TcdB проникает внутрь клетки через эндоцитоз, опосредованный клатрином , ^[30] Когда токсин B является частью цитозоля , глюкозилтрансфераза проходит через эндосомальную мембрану , что снижает pH, вызывает транслокацию и в конечном итоге приводит к морфологическим изменениям остатков области транслокации (958–1130). ^[31] Гидрофобные области встроены в мембрану хозяина, образуя поры, которые позволяют доменам глюкозилтрансферазы проходить через них. ^[31] Когда клетки инфицированы TcdB в кислой среде, он ослабляет токсины и вызывает перестройки формы (рис. 6). [ ^31] Вследствие кислого pH TcdB демонстрирует четкие различия в исходной флуоресценции триптофана , восприимчивости протеаз и гидрофобных поверхностях. ^[31] Другая группа показала, что закисление приводит к конформационным изменениям токсина и, что более важно, способствует образованию пор. ^[7] Предполагаемая область транслокации (рис. 2) составляет приблизительно 801–1400 аминокислот, из которых остатки 958–1130 являются гидрофобными и отвечают за образование трансмембранных пор. ^[20] Большинство исследований использовали штамм TcdB 630, чтобы показать активность токсинов C. difficile по образованию пор . ^[31]

Индуцированный pH

Чтобы увидеть, происходит ли эффект протеолитического расщепления TcdB на поверхности клетки или в кислых эндосомах , исследования использовали бафиломицин А1 , который, как известно, блокирует H + -АТФазы v-типа эндосом. Это снижает кислотность в эндосомах. ^[31] Физиологический путь поглощения TcdB предотвращает цитопатическую активность TcdB. ^[31] Когда клетки находились в кислых условиях (pH 4,0) в течение 5 минут после связывания TcdB с поверхностью клетки при 37 градусах Цельсия, наблюдались перестройки формы и округление. Однако, когда округлые клетки инкубировали в течение дополнительного часа при нейтральном pH (7,0) с аналогичными параметрами, округления клеток не наблюдалось. ^{[15] [31]} Оба исследования показали, что токсин B обладает свойством протеолитического расщепления , что имеет решающее значение для доступа к цитозолю . ^{[7] [15] [31]} Наличие кислого pH эндосомы приводит к топологическим изменениям TcdB (рисунок 6). ^[7]

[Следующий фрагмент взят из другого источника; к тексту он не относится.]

-- ==== Sys2Proof/Laws/FootDaleExt.lean ====
section
/-! SUPPORT.  Footprints of the functions of `Machine/DaleExt.lean` (see `Keep.lean`): what each leaves alone. -/

set_option Elab.async false
set_option linter.all false

namespace Sys2Proof.Machine

theorem Foot.dlsstat {e d : Dev} {pm rm : Nat} {k0 : Nat} {bitNo : Nat} {word : Option Nat} (h : K e d pm rm) (hp : sub 0x200004000 pm = true)
    (hr : sub 0x0 rm = true) : K e (Dev.dlsstat d k0 bitNo word) pm rm := by
  refine K.lift h hp hr ?_
  clear h hp hr
  unfold Dev.dlsstat
  extract_lets x1
  clear_value (g1 : x1 = _)
  refine K.cutEq d 0x200004000 0x0 g1 ?_ (fun h1 => ?_)
  rotate_left
  clear g1
  all_goals repeat' first
    | with_reducible exact K.refl _ _ _
    | with_reducible assumption
    | ((with_reducible apply K.setDale); rotate_left; decide; exact fun _ => ⟨rfl, rfl⟩)
    | ((with_reducible apply K.setDaleMem); rotate_left; decide; decide; (intro c w; first | exact w | exact ⟨Memory.wf_write _ _ w.1, w.2⟩ | exact ⟨w.1, Memory.wf_write _ _ w.2⟩ | (dsimp only; split <;> first | exact ⟨Memory.wf_write _ _ w.1, w.2⟩ | exact ⟨w.1, Memory.wf_write _ _ w.2⟩)))
    | ((with_reducible apply Foot.daleEvent); rotate_left; decide; decide)
    | with_reducible apply K.ite
    | ((with_reducible apply K.foldl); rotate_left; intro d x h; rotate_right)
    | ((with_reducible apply K.foldlFst); rotate_left; intro x y h; rotate_right)
    | ((with_reducible apply K.foldlSnd); rotate_left; intro x y h; rotate_right)
    | with_reducible apply K.fst_ite
    | with_reducible apply K.cond
    | with_reducible refine K.of_fst ?_ (by assumption)
    | with_reducible refine K.of_snd ?_ (by assumption)
    | (split)
    | dsimp only
    | (rw [Dev.mk_tag]; (with_reducible apply K.mk_sched); rotate_left; decide; (first | exact .inl rfl | exact .inr ⟨by decide, by (intro w; first | exact w | exact Memory.wf_write _ _ w | exact Memory.wf_clear _ _ w | exact Memory.wf_filter _ w | exact Memory.wf_set _ _ w)⟩); (first | exact .inl rfl | exact .inr ⟨by decide, by (intro w p hp; obtain ⟨q, hq, rfl⟩ := List.mem_map.1 hp; exact w q hq)⟩))
    | (rw [Dev.mk_tag]; (with_reducible apply K.mkT); rotate_left; (intro p hq; cases p <;> first | exact absurd hq (by decide) | rfl | exact ⟨rfl, rfl⟩ | exact fun _ => ⟨rfl, rfl⟩); exact fun w => w)

theorem Foot.daleDone {e d : Dev} {pm rm : Nat} {k0 : Nat} {len : Nat} {rd : Nat} {v : Word} (h : K e d pm rm) (hp : sub 0x200004000 pm = true)
    (hr : sub 0x0 rm = true) : K e (Dev.daleDone d k0 len rd v) pm rm := by
  refine K.lift h hp hr ?_
  clear h hp hr
  unfold Dev.daleDone
  all_goals repeat' first
    | with_reducible exact K.refl _ _ _
    | with_reducible assumption
    | ((with_reducible apply K.setDale); rotate_left; decide; exact fun _ => ⟨rfl, rfl⟩)
    | ((with_reducible apply K.setDaleMem); rotate_left; decide; decide; (intro c w; first | exact w | exact ⟨Memory.wf_write _ _ w.1, w.2⟩ | exact ⟨w.1, Memory.wf_write _ _ w.2⟩ | (dsimp only; split <;> first | exact ⟨Memory.wf_write _ _ w.1, w.2⟩ | exact ⟨w.1, Memory.wf_write _ _ w.2⟩)))
    | with_reducible apply K.ite
    | ((with_reducible apply K.foldl); rotate_left; intro d x h; rotate_right)
    | ((with_reducible apply K.foldlFst); rotate_left; intro x y h; rotate_right)
    | ((with_reducible apply K.foldlSnd); rotate_left; intro x y h; rotate_right)
    | with_reducible apply K.fst_ite
    | with_reducible apply K.cond
    | with_reducible refine K.of_fst ?_ (by assumption)
    | with_reducible refine K.of_snd ?_ (by assumption)
    | (split)
    | dsimp only
    | (rw [Dev.mk_tag]; (with_reducible apply K.mk_sched); rotate_left; decide; (first | exact .inl rfl | exact .inr ⟨by decide, by (intro w; first | exact w | exact Memory.wf_write _ _ w | exact Memory.wf_clear _ _ w | exact Memory.wf_filter _ w | exact Memory.wf_set _ _ w)⟩); (first | exact .inl rfl | exact .inr ⟨by decide, by (intro w p hp; obtain ⟨q, hq, rfl⟩ := List.mem_map.1 hp; exact w q hq)⟩))
    | (rw [Dev.mk_tag]; (with_reducible apply K.mkT); rotate_left; (intro p hq; cases p <;> first | exact absurd hq (by decide) | rfl | exact ⟨rfl, rfl⟩ | exact fun _ => ⟨rfl, rfl⟩); exact fun w => w)

theorem Foot.daleUncorr {e d : Dev} {pm rm : Nat} {k0 : Nat} {exc : Nat} {tval : Word} (h : K e d pm rm) (hp : sub 0x30000400a pm = true)
    (hr : sub 0x80000000000000000000000000000000000000000000000013000400000000000080000 rm = true) : K e (Dev.daleUncorr d k0 exc tval) pm rm := by
  refine K.lift h hp hr ?_
  clear h hp hr
  unfold Dev.daleUncorr
  all_goals repeat' first
    | with_reducible exact K.refl _ _ _
    | with_reducible assumption
    | ((with_reducible apply Foot.jobFault); rotate_left; decide; decide)
    | ((with_reducible apply Foot.daleTrap); rotate_left; decide; decide)
    | with_reducible apply K.ite
    | ((with_reducible apply K.foldl); rotate_left; intro d x h; rotate_right)
    | ((with_reducible apply K.foldlFst); rotate_left; intro x y h; rotate_right)
    | ((with_reducible apply K.foldlSnd); rotate_left; intro x y h; rotate_right)
    | with_reducible apply K.fst_ite
    | with_reducible apply K.cond
    | with_reducible refine K.of_fst ?_ (by assumption)
    | with_reducible refine K.of_snd ?_ (by assumption)
    | (split)
    | dsimp only
    | (rw [Dev.mk_tag]; (with_reducible apply K.mk_log); rotate_left; decide)
    | (rw [Dev.mk_tag]; (with_reducible apply K.mk_pwr); rotate_left; decide)
    | (rw [Dev.mk_tag]; (with_reducible apply K.mk_sched); rotate_left; decide; (first | exact .inl rfl | exact .inr ⟨by decide, by (intro w; first | exact w | exact Memory.wf_write _ _ w | exact Memory.wf_clear _ _ w | exact Memory.wf_filter _ w | exact Memory.wf_set _ _ w)⟩); (first | exact .inl rfl | exact .inr ⟨by decide, by (intro w p hp; obtain ⟨q, hq, rfl⟩ := List.mem_map.1 hp; exact w q hq)⟩))
    | (rw [Dev.mk_tag]; (with_reducible apply K.mkT); rotate_left; (intro p hq; cases p <;> first | exact absurd hq (by decide) | rfl | exact ⟨rfl, rfl⟩ | exact fun _ => ⟨rfl, rfl⟩); exact fun w => w)

theorem Foot.daleRead {e d : Dev} {pm rm : Nat} {k0 : Nat} {a : Nat} {n : Nat} {ecc : Nat} {exc : optParam Nat excLoadFault} {f : Dev → List Byte → Dev} (h : K e d pm rm) (hp : sub 0x30000400a pm = true)
    (hr : sub 0x80000000000000000000000000000000000000000000000013000400000000000080000 rm = true) (hf_f : ∀ d' y'1, K e d' pm rm → K e (f d' y'1) pm rm) : K e (Dev.daleRead d k0 a n ecc exc f) pm rm := by
  unfold Dev.daleRead
  all_goals repeat' first
    | with_reducible apply hf_f
    | with_reducible exact K.refl _ _ _
    | with_reducible assumption
    | ((with_reducible apply Foot.glenMeet); rotate_left; (first | decide | assumption | exact sub_trans (by decide) hp | exact sub_trans (by decide) hr | exact sub_testBit' hp (by decide) | exact sub_testBit' hr (by decide)); (first | decide | assumption | exact sub_trans (by decide) hp | exact sub_trans (by decide) hr | exact sub_testBit' hp (by decide) | exact sub_testBit' hr (by decide)))
    | ((with_reducible apply Foot.glenUpset); rotate_left; (first | decide | assumption | exact sub_trans (by decide) hp | exact sub_trans (by decide) hr | exact sub_testBit' hp (by decide) | exact sub_testBit' hr (by decide)); (first | decide | assumption | exact sub_trans (by decide) hp | exact sub_trans (by decide) hr | exact sub_testBit' hp (by decide) | exact sub_testBit' hr (by decide)))
    | ((with_reducible apply Foot.daleUncorr); rotate_left; (first | decide | assumption | exact sub_trans (by decide) hp | exact sub_trans (by decide) hr | exact sub_testBit' hp (by decide) | exact sub_testBit' hr (by decide)); (first | decide | assumption | exact sub_trans (by decide) hp | exact sub_trans (by decide) hr | exact sub_testBit' hp (by decide) | exact sub_testBit' hr (by decide)))
    | with_reducible apply K.ite
    | ((with_reducible apply K.foldl); rotate_left; intro d x h; rotate_right)
    | ((with_reducible apply K.foldlFst); rotate_left; intro x y h; rotate_right)
    | ((with_reducible apply K.foldlSnd); rotate_left; intro x y h; rotate_right)
    | with_reducible apply K.fst_ite
    | with_reducible apply K.cond
    | with_reducible refine K.of_fst ?_ (by assumption)
    | with_reducible refine K.of_snd ?_ (by assumption)
    | (split)
    | dsimp only
    | (rw [Dev.mk_tag]; (with_reducible apply K.mk_log); rotate_left; (first | decide | assumption | exact sub_trans (by decide) hp | exact sub_trans (by decide) hr | exact sub_testBit' hp (by decide) | exact sub_testBit' hr (by decide)))
    | (rw [Dev.mk_tag]; (with_reducible apply K.mk_pwr); rotate_left; (first | decide | assumption | exact sub_trans (by decide) hp | exact sub_trans (by decide) hr | exact sub_testBit' hp (by decide) | exact sub_testBit' hr (by decide)))
    | (rw [Dev.mk_tag]; (with_reducible apply K.mk_sched); rotate_left; (first | decide | assumption | exact sub_trans (by decide) hp | exact sub_trans (by decide) hr | exact sub_testBit' hp (by decide) | exact sub_testBit' hr (by decide)); (first | exact .inl rfl | exact .inr ⟨by (first | decide | assumption | exact sub_trans (by decide) hp | exact sub_trans (by decide) hr | exact sub_testBit' hp (by decide) | exact sub_testBit' hr (by decide)), by (intro w; first | exact w | exact Memory.wf_write _ _ w | exact Memory.wf_clear _ _ w | exact Memory.wf_filter _ w | exact Memory.wf_set _ _ w)⟩); (first | exact .inl rfl | exact .inr ⟨by (first | decide | assumption | exact sub_trans (by decide) hp | exact sub_trans (by decide) hr | exact sub_testBit' hp (by decide) | exact sub_testBit' hr (by decide)), by (intro w p hp; obtain ⟨q, hq, rfl⟩ := List.mem_map.1 hp; exact w q hq)⟩))
    | (rw [Dev.mk_tag]; (with_reducible apply K.mkT); rotate_left; (intro p hq; cases p <;> first | exact absurd hq (by (first | decide | assumption | exact sub_trans (by decide) hp | exact sub_trans (by decide) hr | exact sub_testBit' hp (by decide) | exact sub_testBit' hr (by decide))) | rfl | exact ⟨rfl, rfl⟩ | exact fun _ => ⟨rfl, rfl⟩); exact fun w => w)

theorem Foot.luti {e d : Dev} {pm rm : Nat} {k0 : Nat} {rd : Nat} {rs1 : Nat} {rs2 : Nat} {s : Nat} {ecc : Nat} (h : K e d pm rm) (hp : sub 0x30000400a pm = true)
    (hr : sub 0x80000000000000000000000000000000000000000000000013000400000000000080000 rm = true) : K e (Dev.luti d k0 rd rs1 rs2 s ecc) pm rm := by
  refine K.lift h hp hr ?_
  clear h hp hr
  unfold Dev.luti
  extract_lets x1 x2 x3
  clear_value (g1 : x1 = _) (g2 : x2 = _) (g3 : x3 = _)
  clear g1
  clear g2
  clear g3
  all_goals repeat' first
    | with_reducible exact K.refl _ _ _
    | with_reducible assumption
    | ((with_reducible apply Foot.daleTrap); rotate_left; decide; decide)
    | ((with_reducible apply Foot.daleRead); rotate_left; decide; decide; intro d y h; rotate_right)
    | ((with_reducible apply Foot.daleDone); rotate_left; decide; decide)
    | with_reducible apply K.ite
    | ((with_reducible apply K.foldl); rotate_left; intro d x h; rotate_right)
    | ((with_reducible apply K.foldlFst); rotate_left; intro x y h; rotate_right)
    | ((with_reducible apply K.foldlSnd); rotate_left; intro x y h; rotate_right)
    | with_reducible apply K.fst_ite
    | with_reducible apply K.cond
    | with_reducible refine K.of_fst ?_ (by assumption)
    | with_reducible refine K.of_snd ?_ (by assumption)
    | (split)
    | dsimp only
    | (rw [Dev.mk_tag]; (with_reducible apply K.mk_log); rotate_left; decide)
    | (rw [Dev.mk_tag]; (with_reducible apply K.mk_pwr); rotate_left; decide)
    | (rw [Dev.mk_tag]; (with_reducible apply K.mk_sched); rotate_left; decide; (first | exact .inl rfl | exact .inr ⟨by decide, by (intro w; first | exact w | exact Memory.wf_write _ _ w | exact Memory.wf_clear _ _ w | exact Memory.wf_filter _ w | exact Memory.wf_set _ _ w)⟩); (first | exact .inl rfl | exact .inr ⟨by decide, by (intro w p hp; obtain ⟨q, hq, rfl⟩ := List.mem_map.1 hp; exact w q hq)⟩))
    | (rw [Dev.mk_tag]; (with_reducible apply K.mkT); rotate_left; (intro p hq; cases p <;> first | exact absurd hq (by decide) | rfl | exact ⟨rfl, rfl⟩ | exact fun _ => ⟨rfl, rfl⟩); exact fun w => w)

theorem Foot.hacc {e d : Dev} {pm rm : Nat} {k0 : Nat} {rd : Nat} {rs1 : Nat} {rs3 : Nat} {weight : Option Nat} {ecc : Nat} (h : K e d pm rm) (hp : sub 0x30000402a pm = true)
    (hr : sub 0x8000000000000000000000000281a800000000000000000013000400000000000080000 rm = true) : K e (Dev.hacc d k0 rd rs1 rs3 weight ecc) pm rm := by
  refine K.lift h hp hr ?_
  clear h hp hr
  unfold Dev.hacc
  extract_lets x1 x2 x3
  clear_value (g1 : x1 = _) (g2 : x2 = _) (g3 : x3 = _)
  clear g1
  subst g2
  subst g3
  all_goals repeat' first
    | with_reducible exact K.refl _ _ _
    | with_reducible assumption
    | ((with_reducible apply Foot.daleTrap); rotate_left; decide; decide)
    | ((with_reducible apply Foot.daleDone); rotate_left; decide; decide)
    | ((with_reducible apply Foot.daleRead); rotate_left; decide; decide; intro d y h; rotate_right)
    | ((with_reducible apply Foot.startWake); rotate_left; decide; decide)
    | ((with_reducible apply Foot.lsReadWord); rotate_left; decide; decide)
    | with_reducible apply K.ite
    | ((with_reducible apply K.foldl); rotate_left; intro d x h; rotate_right)
    | ((with_reducible apply K.foldlFst); rotate_left; intro x y h; rotate_right)
    | ((with_reducible apply K.foldlSnd); rotate_left; intro x y h; rotate_right)
    | with_reducible apply K.fst_ite
    | with_reducible apply K.cond
    | with_reducible refine K.of_fst ?_ (by assumption)
    | with_reducible refine K.of_snd ?_ (by assumption)
    | (split)
    | dsimp only
    | (rw [Dev.mk_tag]; (with_reducible apply K.mk_log); rotate_left; decide)
    | (rw [Dev.mk_tag]; (with_reducible apply K.mk_pwr); rotate_left; decide)
    | (rw [Dev.mk_tag]; (with_reducible apply K.mk_ls); rotate_left; decide; (first | exact .inl rfl | exact .inl ⟨rfl, rfl⟩ | exact .inr ⟨by decide, by (intro w; first | exact w | exact Memory.wf_write _ _ w | exact Memory.wf_clear _ _ w | exact Memory.wf_filter _ w | exact Memory.wf_set _ _ w)⟩))
    | (rw [Dev.mk_tag]; (with_reducible apply K.mk_sched); rotate_left; decide; (first | exact .inl rfl | exact .inr ⟨by decide, by (intro w; first | exact w | exact Memory.wf_write _ _ w | exact Memory.wf_clear _ _ w | exact Memory.wf_filter _ w | exact Memory.wf_set _ _ w)⟩); (first | exact .inl rfl | exact .inr ⟨by decide, by (intro w p hp; obtain ⟨q, hq, rfl⟩ := List.mem_map.1 hp; exact w q hq)⟩))
    | (rw [Dev.mk_tag]; (with_reducible apply K.mkT); rotate_left; (intro p hq; cases p <;> first | exact absurd hq (by decide) | rfl | exact ⟨rfl, rfl⟩ | exact fun _ => ⟨rfl, rfl⟩); exact fun w => w)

Рисунок 6: Домен организации TcdB. Демонстрация разницы между нейтральным и кислым pH (4).

Генетика

Ген, кодирующий белок TcdB, tcdB , расположен в хромосомной области размером 19,6 кб . Это известно как локус патогенности или PaLoc (рисунок 2). ^[32] [ ^33] Открытая рамка считывания (ORF) для tcdB имеет длину 7098 нуклеотидов . ^[17] Важно отметить, что помимо основных генов токсинов в области PaLoc, есть еще три дополнительных гена , которые кодируют в области PaLoc: tcdR (L), tcdC (R) и tcdE в середине. Эти гены помогают регулировать экспрессию TcdA и TcdB. Они также помогают секретировать или высвобождать токсины из клетки. ^[17] Кодирующий ген tcdE , расположенный между tcdB и tcdA, аналогичен белкам холина , поэтому предполагается, что tcdE работает как ген- посредник , который усиливает высвобождение или секрецию TcdA и TcdB, следовательно, увеличивая проницаемость мембраны клетки- хозяина . ^[17]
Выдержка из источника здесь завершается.